Filtering

Filtering fastq files

We will be filtering the data to ensure any low quality reads are removed and that any sequences containing adaptor sequences are either trimmed or removed altogether. To do this we will use the fastq-mcf program from the ea-utils package. This package is remarkably fast and ensures that after filtering both read 1 and read 2 files are in the correct order.

Note: Typically when submitting raw Illumina data to NCBI or EBI you would submit unfiltered data, so don’t delete your original fastq files!
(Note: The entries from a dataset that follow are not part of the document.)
-- ==== Sys2Proof/Tests/Slice0.lean ====
section
/-! SUPPORT. The model's own tests: the well-formedness smoke, every constructor's decoding from a word written out from the encoding
table of spec/30_encoding.md, one-step tests whose expected values are the vectors V1 to V107 of spec/95_test_vectors.md, and for
each obligation with hypotheses a state and operands that meet them. -/

namespace Sys2Proof.Tests

open Sys2Proof Sys2Proof.Machine

/-! ## Helpers -/

/-- The reset state with some registers set. -/
def withRegs (l : List (Reg × Byte)) : State := l.foldl (fun s p => s.setReg p.1 p.2) State.reset

/-- A state with some bytes of memory stored. -/
def withBytes (l : List (Nat × Byte)) (s : State) : State := l.foldl (fun s p => s.writeByte p.1 p.2) s

/-- The key state with exactly the keys of a list pressed. -/
def keysDown (l : List Nat) : Keys := Vector.ofFn fun k => l.contains k.val

/-- An answer is a next state that passes a check. -/
def answers (r : Result) (check : State → Bool) : Bool :=
  match r with
  | .next t => check t
  | .fault _ => false
  | .refused _ => false

/-- An answer is this fault. -/
def faults (r : Result) (f : Fault) : Bool :=
  match r with
  | .next _ => false
  | .fault g => g == f
  | .refused _ => false

theorem exists_next {r : Result} {check : State → Bool} (h : answers r check = true) :
    ∃ t, r = .next t ∧ check t = true := by
  cases r with
  | next t => exact ⟨t, rfl, h⟩
  | fault => exact absurd h (by simp [answers])
  | refused => exact absurd h (by simp [answers])

/-- One step on a word placed at PC. -/
def stepWord (s : State) (w : Nat) : Result := step (s.withFetchWord 16 w)

/-- Row r of the display buffer as a number: column c is bit c. -/
def row (s : State) (r : Nat) : Nat := ((s.fb[r]?).getD 0#64).toNat

/-! ## Well-formedness -/

theorem test_wf_rejects_recognized_unknown : Op.wf (.unknown 0x00E0#16) = false := by decide

theorem test_wf_rejects_each_class :
    ([0x00EE#16, 0x5120#16, 0x812E#16, 0x9120#16, 0xE19E#16, 0xE1A1#16, 0xF107#16, 0xF165#16].map fun w =>
      Op.wf (.unknown w)) = List.replicate 8 false := by decide

/-- V6 to V9. -/
theorem test_wf_accepts_unknown :
    ([0x0123#16, 0x5121#16, 0x8128#16, 0x812F#16, 0xE19F#16, 0xF100#16].map fun w =>
      (Op.wf (.unknown w), decide (decode w = .unknown w))) = List.replicate 6 (true, true) := by decide

/-! ## Decoding, from words written out bit by bit (R76, R80 to R84, R86, R92) -/

theorem test_decode_classes_0_to_4 :
    decodeBytes [0b00000000#8, 0b11100000#8] = .op (.instr .cls) [] ∧
    decodeBytes [0b00000000#8, 0b11101110#8] = .op (.instr .ret) [] ∧
    decodeBytes [0b00010010#8, 0b00000100#8] = .op (.instr (.jp 0x204#12)) [] ∧
    decodeBytes [0b00100011#8, 0b00000000#8] = .op (.instr (.call 0x300#12)) [] ∧
    decodeBytes [0b00110011#8, 0b00010010#8] = .op (.instr (.seImm 0x3#4 0x12#8)) [] ∧
    decodeBytes [0b01000011#8, 0b00010010#8] = .op (.instr (.sneImm 0x3#4 0x12#8)) [] := by decide

theorem test_decode_classes_5_to_7_and_9 :
    decodeBytes [0b01010001#8, 0b00100000#8] = .op (.instr (.seReg 0x1#4 0x2#4)) [] ∧
    decodeBytes [0b01101010#8, 0b10011100#8] = .op (.instr (.ldImm 0xA#4 0x9C#8)) [] ∧
    decodeBytes [0b01110000#8, 0b11111111#8] = .op (.instr (.addImm 0x0#4 0xFF#8)) [] ∧
    decodeBytes [0b10010001#8, 0b00100000#8] = .op (.instr (.sneReg 0x1#4 0x2#4)) [] := by decide

theorem test_decode_class_8 :
    decodeBytes [0b10000001#8, 0b00100000#8] = .op (.instr (.ldReg 0x1#4 0x2#4)) [] ∧
    decodeBytes [0b10000001#8, 0b00100001#8] = .op (.instr (.orReg 0x1#4 0x2#4)) [] ∧
    decodeBytes [0b10000001#8, 0b00100010#8] = .op (.instr (.andReg 0x1#4 0x2#4)) [] ∧
    decodeBytes [0b10000001#8, 0b00100011#8] = .op (.instr (.xorReg 0x1#4 0x2#4)) [] ∧
    decodeBytes [0b10000001#8, 0b00100100#8] = .op (.instr (.addReg 0x1#4 0x2#4)) [] ∧
    decodeBytes [0b10000001#8, 0b00100101#8] = .op (.instr (.subReg 0x1#4 0x2#4)) [] ∧
    decodeBytes [0b10000001#8, 0b00100110#8] = .op (.instr (.shr 0x1#4 0x2#4)) [] ∧
    decodeBytes [0b10000001#8, 0b00100111#8] = .op (.instr (.subn 0x1#4 0x2#4)) [] ∧
    decodeBytes [0b10000001#8, 0b00101110#8] = .op (.instr (.shl 0x1#4 0x2#4)) [] := by decide

theorem test_decode_classes_A_to_E :
    decodeBytes [0b10100000#8, 0b01010000#8] = .op (.instr (.ldI 0x050#12)) [] ∧
    decodeBytes [0b10110011#8, 0b00000000#8] = .op (.instr (.jpV0 0x300#12)) [] ∧
    decodeBytes [0b11000000#8, 0b00001111#8] = .op (.instr (.rnd 0x0#4 0x0F#8)) [] ∧
    decodeBytes [0b11010000#8, 0b00010101#8] = .op (.instr (.drw 0x0#4 0x1#4 0x5#4)) [] ∧
    decodeBytes [0b11100000#8, 0b10011110#8] = .op (.instr (.skp 0x0#4)) [] ∧
    decodeBytes [0b11100111#8, 0b10100001#8] = .op (.instr (.sknp 0x7#4)) [] := by decide

theorem test_decode_class_F :
    decodeBytes [0b11110001#8, 0b00000111#8] = .op (.instr (.ldVxDt 0x1#4)) [] ∧
    decodeBytes [0b11110011#8, 0b00001010#8] = .op (.instr (.ldVxK 0x3#4)) [] ∧
    decodeBytes [0b11110000#8, 0b00010101#8] = .op (.instr (.ldDtVx 0x0#4)) [] ∧
    decodeBytes [0b11110000#8, 0b00011000#8] = .op (.instr (.ldStVx 0x0#4)) [] ∧
    decodeBytes [0b11110000#8, 0b00011110#8] = .op (.instr (.addI 0x0#4)) [] ∧
    decodeBytes [0b11110010#8, 0b00101001#8] = .op (.instr (.ldF 0x2#4)) [] ∧
    decodeBytes [0b11111010#8, 0b00110011#8] = .op (.instr (.ldB 0xA#4)) [] ∧
    decodeBytes [0b11110001#8, 0b01010101#8] = .op (.instr (.ldMemVx 0x1#4)) [] ∧
    decodeBytes [0b11110010#8, 0b01100101#8] = .op (.instr (.ldVxMem 0x2#4)) [] := by decide

theorem test_decode_truncated : decodeBytes [0x12#8] = .truncated ∧ decodeBytes [] = .truncated := by decide

/-! ## Fetch, advance and the unrecognized opcode -/

/-- V2. -/
theorem test_unknown_reports :
    answers (stepWord { State.reset with pc := 0x300#16 } 0x0000) (fun t =>
      t.pc == 0x302#16 && t.diag == [.unknownOpcode 0x300 0x0000#16]) = true := by decide

/-- V3. -/
theorem test_advance_wraps :
    answers (stepWord { State.reset with pc := 0xFFE#16 } 0x1234) (fun t =>
      t.pc == 0x234#16 && t.diag == [.outOfBoundsAddress 0x1000 0xFFE]) = true := by decide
We will execute the fastq-mcf program which performs both adaptor sequence trimming and low quality bases. To remove adaptor sequences, we need to supply the adaptor sequences to the program. A list of the most common adaptors used is given in the file:

~/rna_tutorial/reference/adaptors.fasta

You can view the file with the command:

more ~/rna_tutorial/reference/adaptors.fasta

Note: Quit out of the file viewer by pressing q

Change the directory

cd ~/rna_tutorial/sample_data_for_alignment

Then run the command

fastq-mcf ~/rna_tutorial/reference/adaptors.fasta R1_sub_sample.fastq R2_sub_sample.fastq -o R1_sub_sample.filtered.fastq -o R2_sub_sample.filtered.fastq -C 1000000 -l 50 -q 20 -p 10 -u -x 0.01

To see the function of all the options listed above use

fastq-mcf -h

Finally, run the command

ls -lh

This lets us view the files in the directory and tells us their size. You can see the files are only slightly smaller; this supports our assessment that the files are good.

Try running fastqc on the filtered files to see if there is any difference.